The third stage of labor is when the mother cat delivers the placenta(s). Depending on the individual situation, the cat may alternate between stage 2 and 3 until the final fetal membrane is delivered. Sometimes, two kittens may be born quickly one after the other, with their placentas both coming together shortly after. The queen will typically ingest the placenta of each kitten shortly after it is passed.

It is important to note that a large majority of queens will not require assistance with birthing their kittens. But if you are not sure if something you’re seeing during the birthing process is normal or not, always make sure to seek advice from your veterinarian.

How can I tell when my cat is about to give birth?

About 24 hours before a cat gives birth, she will usually stop eating, and her body temperature will drop below 100 degrees Fahrenheit (38 degrees Celsius). Just before labor begins, she will start meowing, chirping, and making other vocalizations. You’ll notice her licking her genitalia more often, and discharge may be seen from her vagina. If a queen is cleaning herself often, discharge may not always be visible.

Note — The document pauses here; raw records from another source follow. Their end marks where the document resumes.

-- ==== Sys2Proof/Laws/KeepsBoundary.lean ====
section
/-! SUPPORT. The operations and commands of Machine/Boundary.lean keep what a state is asked (Laws/Keeps.lean). -/

set_option linter.all false

namespace Sys2Proof.Machine

theorem State.rtcEdges_keeps {st0 : Inv} {s : State} (h : Keeps st0 s) {k0 : Nat}  :
    Keeps st0 (State.rtcEdges s k0) := by
  unfold State.rtcEdges
  repeat' first
    | with_reducible assumption
    | (extract_lets -underBinder -merge +onlyGivenNames x; refine keepCut (r := st0) (x := x) ?_ (fun hx => ?_); (on_goal 1 => (unfold x; clear x)); (on_goal 2 => clear_value x))
    | (extract_lets -underBinder -merge +onlyGivenNames x; guard_hyp x : SecSt)
    | (extract_lets -underBinder -merge +onlyGivenNames x; clear_value x)
    | with_reducible refine ite_keeps ?_ ?_
    | with_reducible apply State.bump_keeps
    | with_reducible apply State.wake_keeps
    | split
    | with_reducible refine pair_keeps (by assumption) ?_
    | beta_reduce

theorem State.stallTick_keeps {st0 : Inv} {s : State} (h : Keeps st0 s)   :
    Keeps st0 (State.stallTick s) := by
  unfold State.stallTick
  repeat' first
    | with_reducible assumption
    | (extract_lets -underBinder -merge +onlyGivenNames x; refine keepCut (r := st0) (x := x) ?_ (fun hx => ?_); (on_goal 1 => (unfold x; clear x)); (on_goal 2 => clear_value x))
    | (extract_lets -underBinder -merge +onlyGivenNames x; guard_hyp x : SecSt)
    | (extract_lets -underBinder -merge +onlyGivenNames x; clear_value x)
    | with_reducible apply State.modHost_keeps
    | with_reducible apply State.modLdt_keeps
    | (fail_if_no_progress (with_reducible apply Keeps.lit <;> try exact rfl))
    | intro _
    | beta_reduce

theorem State.peerNotes_keeps {st0 : Inv} {s : State} (h : Keeps st0 s)   :
    Keeps st0 (State.peerNotes s) := by
  unfold State.peerNotes
  repeat' first
    | with_reducible assumption
    | (extract_lets -underBinder -merge +onlyGivenNames x; refine keepCut (r := st0) (x := x) ?_ (fun hx => ?_); (on_goal 1 => (unfold x; clear x)); (on_goal 2 => clear_value x))
    | (extract_lets -underBinder -merge +onlyGivenNames x; guard_hyp x : SecSt)
    | (extract_lets -underBinder -merge +onlyGivenNames x; clear_value x)
    | with_reducible refine ite_keeps ?_ ?_
    | with_reducible apply State.sendPeer_keeps
    | with_reducible apply State.modWrite_keeps
    | split
    | (fail_if_no_progress (with_reducible apply Keeps.lit <;> try exact rfl))
    | with_reducible refine pair_keeps (by assumption) ?_
    | intro _
    | beta_reduce

theorem State.completions_keeps {st0 : Inv} [st0.Writes] {s : State} (h : Keeps st0 s)   :
    Keeps st0 (State.completions s) := by
  unfold State.completions
  repeat' first
    | with_reducible assumption
    | with_reducible apply State.complete_keeps
    | with_reducible refine foldl_keeps ?_ (fun _ _ _ => ?_)
    | intro _
    | beta_reduce

theorem State.tcpAll_keeps {st0 : Inv} {s : State} (h : Keeps st0 s)   :
    Keeps st0 (State.tcpAll s) := by
  unfold State.tcpAll
  repeat' first
    | with_reducible assumption
    | with_reducible apply State.tcpGo_keeps
    | with_reducible refine foldl_keeps ?_ (fun _ _ _ => ?_)
    | intro _
    | beta_reduce

theorem State.ldtAll_keeps {st0 : Inv} [st0.Writes] {s : State} (h : Keeps st0 s)   :
    Keeps st0 (State.ldtAll s) := by
  unfold State.ldtAll
  repeat' first
    | with_reducible assumption
    | with_reducible refine ite_keeps ?_ ?_
    | with_reducible apply State.ldtGo_keeps
    | with_reducible apply State.ldtClear_keeps
    | with_reducible refine foldl_keeps ?_ (fun _ _ _ => ?_)
    | split
    | with_reducible refine pair_keeps (by assumption) ?_
    | intro _
    | beta_reduce

theorem State.lanesIdle_keeps {st0 : Inv} {s : State} (h : Keeps st0 s)  :
    Keeps st0 (State.lanesIdle s) := by
  unfold State.lanesIdle
  repeat' first
    | with_reducible assumption
    | (extract_lets -underBinder -merge +onlyGivenNames x; refine keepCut (r := st0) (x := x) ?_ (fun hx => ?_); (on_goal 1 => (unfold x; clear x)); (on_goal 2 => clear_value x))
    | (extract_lets -underBinder -merge +onlyGivenNames x; guard_hyp x : SecSt)
    | (extract_lets -underBinder -merge +onlyGivenNames x; clear_value x)
    | with_reducible refine ite_keeps ?_ ?_
    | with_reducible apply State.idleFlit_keeps
    | with_reducible apply State.putPeer_keeps
    | with_reducible refine foldl_keeps ?_ (fun _ _ _ => ?_)
    | split
    | (fail_if_no_progress (with_reducible apply Keeps.lit <;> try exact rfl))
    | with_reducible refine snd_ite_keeps ?_ ?_
    | with_reducible refine snd_mk_keeps ?_
    | with_reducible refine pair_keeps (by assumption) ?_
    | intro _
    | beta_reduce

theorem State.keysGo_keeps {st0 : Inv} {s : State} (h : Keeps st0 s)   :
    Keeps st0 (State.keysGo s) := by
  unfold State.keysGo
  repeat' first
    | with_reducible assumption
    | with_reducible apply State.keyFetch_keeps
    | with_reducible refine foldl_keeps ?_ (fun _ _ _ => ?_)
    | intro _
    | beta_reduce

theorem State.beatSamples_keeps {st0 : Inv} {s : State} (h : Keeps st0 s)   :
    Keeps st0 (State.beatSamples s) := by
  unfold State.beatSamples
  repeat' first
    | with_reducible assumption
    | (extract_lets -underBinder -merge +onlyGivenNames x; refine keepCut (r := st0) (x := x) ?_ (fun hx => ?_); (on_goal 1 => (unfold x; clear x)); (on_goal 2 => clear_value x))
    | (extract_lets -underBinder -merge +onlyGivenNames x; guard_hyp x : SecSt)
    | (extract_lets -underBinder -merge +onlyGivenNames x; clear_value x)
    | with_reducible refine ite_keeps ?_ ?_
    | with_reducible apply State.sample_keeps
    | with_reducible refine foldl_keeps ?_ (fun _ _ _ => ?_)
    | split
    | with_reducible refine pair_keeps (by assumption) ?_
    | intro _
    | beta_reduce

theorem State.clkShow_keeps {st0 : Inv} {s : State} (h : Keeps st0 s)   :
    Keeps st0 (State.clkShow s) := by
  unfold State.clkShow
  repeat' first
    | with_reducible assumption
    | (extract_lets -underBinder -merge +onlyGivenNames x; refine keepCut (r := st0) (x := x) ?_ (fun hx => ?_); (on_goal 1 => (unfold x; clear x)); (on_goal 2 => clear_value x))
    | (extract_lets -underBinder -merge +onlyGivenNames x; guard_hyp x : SecSt)
    | (extract_lets -underBinder -merge +onlyGivenNames x; clear_value x)
    | with_reducible refine ite_keeps ?_ ?_
    | with_reducible apply State.setAll_keeps
    | with_reducible refine foldl_keeps ?_ (fun _ _ _ => ?_)
    | split
    | with_reducible refine pair_keeps (by assumption) ?_
    | intro _
    | beta_reduce

theorem State.drawsGo_keeps {st0 : Inv} [st0.Writes] {s : State} (h : Keeps st0 s)  :
    Keeps st0 (State.drawsGo s) := by
  unfold State.drawsGo
  repeat' first
    | with_reducible assumption
    | (extract_lets -underBinder -merge +onlyGivenNames x; refine keepCut (r := st0) (x := x) ?_ (fun hx => ?_); (on_goal 1 => (unfold x; clear x)); (on_goal 2 => clear_value x))
    | (extract_lets -underBinder -merge +onlyGivenNames x; guard_hyp x : SecSt)
    | (extract_lets -underBinder -merge +onlyGivenNames x; clear_value x)
    | with_reducible refine ite_keeps ?_ ?_
    | with_reducible apply State.modHealth_keeps
    | with_reducible apply State.modFlash_keeps
    | with_reducible apply State.saltsGo_keeps
    | with_reducible apply State.headsOpen_keeps
    | with_reducible apply State.acceptsGo_keeps
    | with_reducible apply State.clrChal_keeps
    | with_reducible apply State.kslChallenge_keeps
    | split
    | (fail_if_no_progress (with_reducible apply Keeps.lit <;> try exact rfl))
    | with_reducible refine snd_ite_keeps ?_ ?_
    | with_reducible refine snd_mk_keeps ?_
    | with_reducible refine pair_keeps (by assumption) ?_
    | intro _
    | beta_reduce

theorem State.fabBeat_keeps {st0 : Inv} [st0.Writes] {s : State} (h : Keeps st0 s)  :
    Keeps st0 (State.fabBeat s) := by
  unfold State.fabBeat
  repeat' first
    | with_reducible assumption
    | (extract_lets -underBinder -merge +onlyGivenNames x; refine keepCut (r := st0) (x := x) ?_ (fun hx => ?_); (on_goal 1 => (unfold x; clear x)); (on_goal 2 => clear_value x))
    | (extract_lets -underBinder -merge +onlyGivenNames x; guard_hyp x : SecSt)
    | (extract_lets -underBinder -merge +onlyGivenNames x; clear_value x)
    | with_reducible refine ite_keeps ?_ ?_
    | with_reducible apply State.homesCheck_keeps
    | with_reducible apply State.headGo_keeps
    | with_reducible apply State.fabNeed_keeps
    | with_reducible apply State.foreignTrim_keeps
    | with_reducible apply State.cycleGo_keeps
    | with_reducible apply State.orphansGo_keeps
    | with_reducible apply State.resyncGo_keeps
    | with_reducible apply State.syncGo_keeps
    | with_reducible apply State.fabLeave_keeps
    | with_reducible apply State.drawsGo_keeps
    | with_reducible refine foldl_keeps ?_ (fun _ _ _ => ?_)
    | split
    | (fail_if_no_progress (with_reducible apply Keeps.lit <;> try exact rfl))
    | with_reducible refine snd_ite_keeps ?_ ?_
    | with_reducible refine snd_mk_keeps ?_
    | with_reducible refine pair_keeps (by assumption) ?_
    | intro _
    | beta_reduce

theorem State.storeBeat_keeps {st0 : Inv} {s : State} (h : Keeps st0 s)  :
    Keeps st0 (State.storeBeat s) := by
  unfold State.storeBeat
  repeat' first
    | with_reducible assumption
    | with_reducible apply State.jobsGoOn_keeps
    | with_reducible apply State.movesGoOn_keeps
    | with_reducible apply State.logCheck_keeps
    | with_reducible apply State.holdupCheck_keeps
    | with_reducible apply State.freezeCheck_keeps
    | with_reducible apply State.retireReady_keeps
    | with_reducible apply State.dumpCheck_keeps
    | split
    | (fail_if_no_progress (with_reducible apply Keeps.lit <;> try exact rfl))
    | with_reducible refine snd_ite_keeps ?_ ?_
    | with_reducible refine snd_mk_keeps ?_
    | with_reducible refine pair_keeps (by assumption) ?_
    | intro _
    | beta_reduce

theorem State.boundary_keeps {st0 : Inv} [st0.Writes] {s : State} (h : Keeps st0 s)  :
    Keeps st0 (State.boundary s) := by
  unfold State.boundary
  repeat' first
    | with_reducible assumption
    | (extract_lets -underBinder -merge +onlyGivenNames x; refine keepCut (r := st0) (x := x) ?_ (fun hx => ?_); (on_goal 1 => (unfold x; clear x)); (on_goal 2 => clear_value x))
    | (extract_lets -underBinder -merge +onlyGivenNames x; guard_hyp x : SecSt)
    | (extract_lets -underBinder -merge +onlyGivenNames x; clear_value x)
    | with_reducible apply State.digestGrants_keeps
    | with_reducible apply State.admissionPass_keeps
    | with_reducible apply State.rowsGoOn_keeps
    | with_reducible apply State.takeSource_keeps
    | with_reducible apply State.stallTick_keeps
    | with_reducible apply State.peerNotes_keeps
    | with_reducible apply State.completions_keeps
    | with_reducible apply State.tcpAll_keeps
    | with_reducible apply State.ldtAll_keeps
    | with_reducible apply State.lanesIdle_keeps
    | with_reducible apply State.keysGo_keeps
    | with_reducible apply State.beatSamples_keeps
    | with_reducible apply State.clkShow_keeps
    | with_reducible apply State.fabBeat_keeps
    | with_reducible apply State.storeBeat_keeps
    | with_reducible apply State.commitAll_keeps
    | with_reducible apply State.egressTrim_keeps
    | with_reducible apply State.flushGo_keeps
    | with_reducible apply State.freshSlots_keeps
    | with_reducible apply State.rubEnd_keeps
    | with_reducible apply State.selftestScope_keeps
    | with_reducible apply State.pairOn_keeps
    | with_reducible apply State.modPwr_keeps
    | with_reducible apply State.wakeHeld_keeps
    | with_reducible apply State.anaCheck_keeps
    | with_reducible apply State.autoConfirm_keeps
    | split
    | (fail_if_no_progress (with_reducible apply Keeps.lit <;> try exact rfl))
    | with_reducible refine snd_ite_keeps ?_ ?_
    | with_reducible refine snd_mk_keeps ?_
    | with_reducible refine pair_keeps (by assumption) ?_
    | intro _
    | beta_reduce

theorem execBeatBoundary_keeps {st0 : Inv} [st0.Writes] {s : State} (h : Keeps st0 s) {k2 : Nat} {k0 : Nat}  :
    ResKeeps st0 (execBeatBoundary k2 k0 s) := by
  unfold execBeatBoundary
  try with_reducible refine ResKeeps.next ?_
  repeat' first
    | with_reducible assumption
    | (extract_lets -underBinder -merge +onlyGivenNames x; refine keepCut (r := st0) (x := x) ?_ (fun hx => ?_); (on_goal 1 => (unfold x; clear x)); (on_goal 2 => clear_value x))
    | (extract_lets -underBinder -merge +onlyGivenNames x; guard_hyp x : SecSt)
    | (extract_lets -underBinder -merge +onlyGivenNames x; clear_value x)
    | with_reducible refine ite_keeps ?_ ?_
    | with_reducible apply State.advance_keeps
    | with_reducible apply State.rtcEdges_keeps
    | with_reducible apply State.boundary_keeps
    | with_reducible refine ResKeeps.next ?_
    | split
    | with_reducible refine pair_keeps (by assumption) ?_
    | beta_reduce

end Sys2Proof.Machine
end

If you’re not sure how close your cat is to giving birth, there are two common tests your veterinarian can use to have an idea of how far along the kittens are, as well as how many your cat has.

An ultrasound (sonogram) can be used as early as days 25-30 of pregnancy to help confirm the presence of growing kittens. Later in pregnancy, ultrasound can also be used to assess the health of kittens if you are concerned that your cat is delayed in giving birth.

After day 45 of pregnancy, an x-ray can be performed to verify a later stage of pregnancy as well as how many kittens are present. This can be very helpful to confirm that your cat may be only two weeks or less from having her kittens, as well as knowing how many you should be expecting.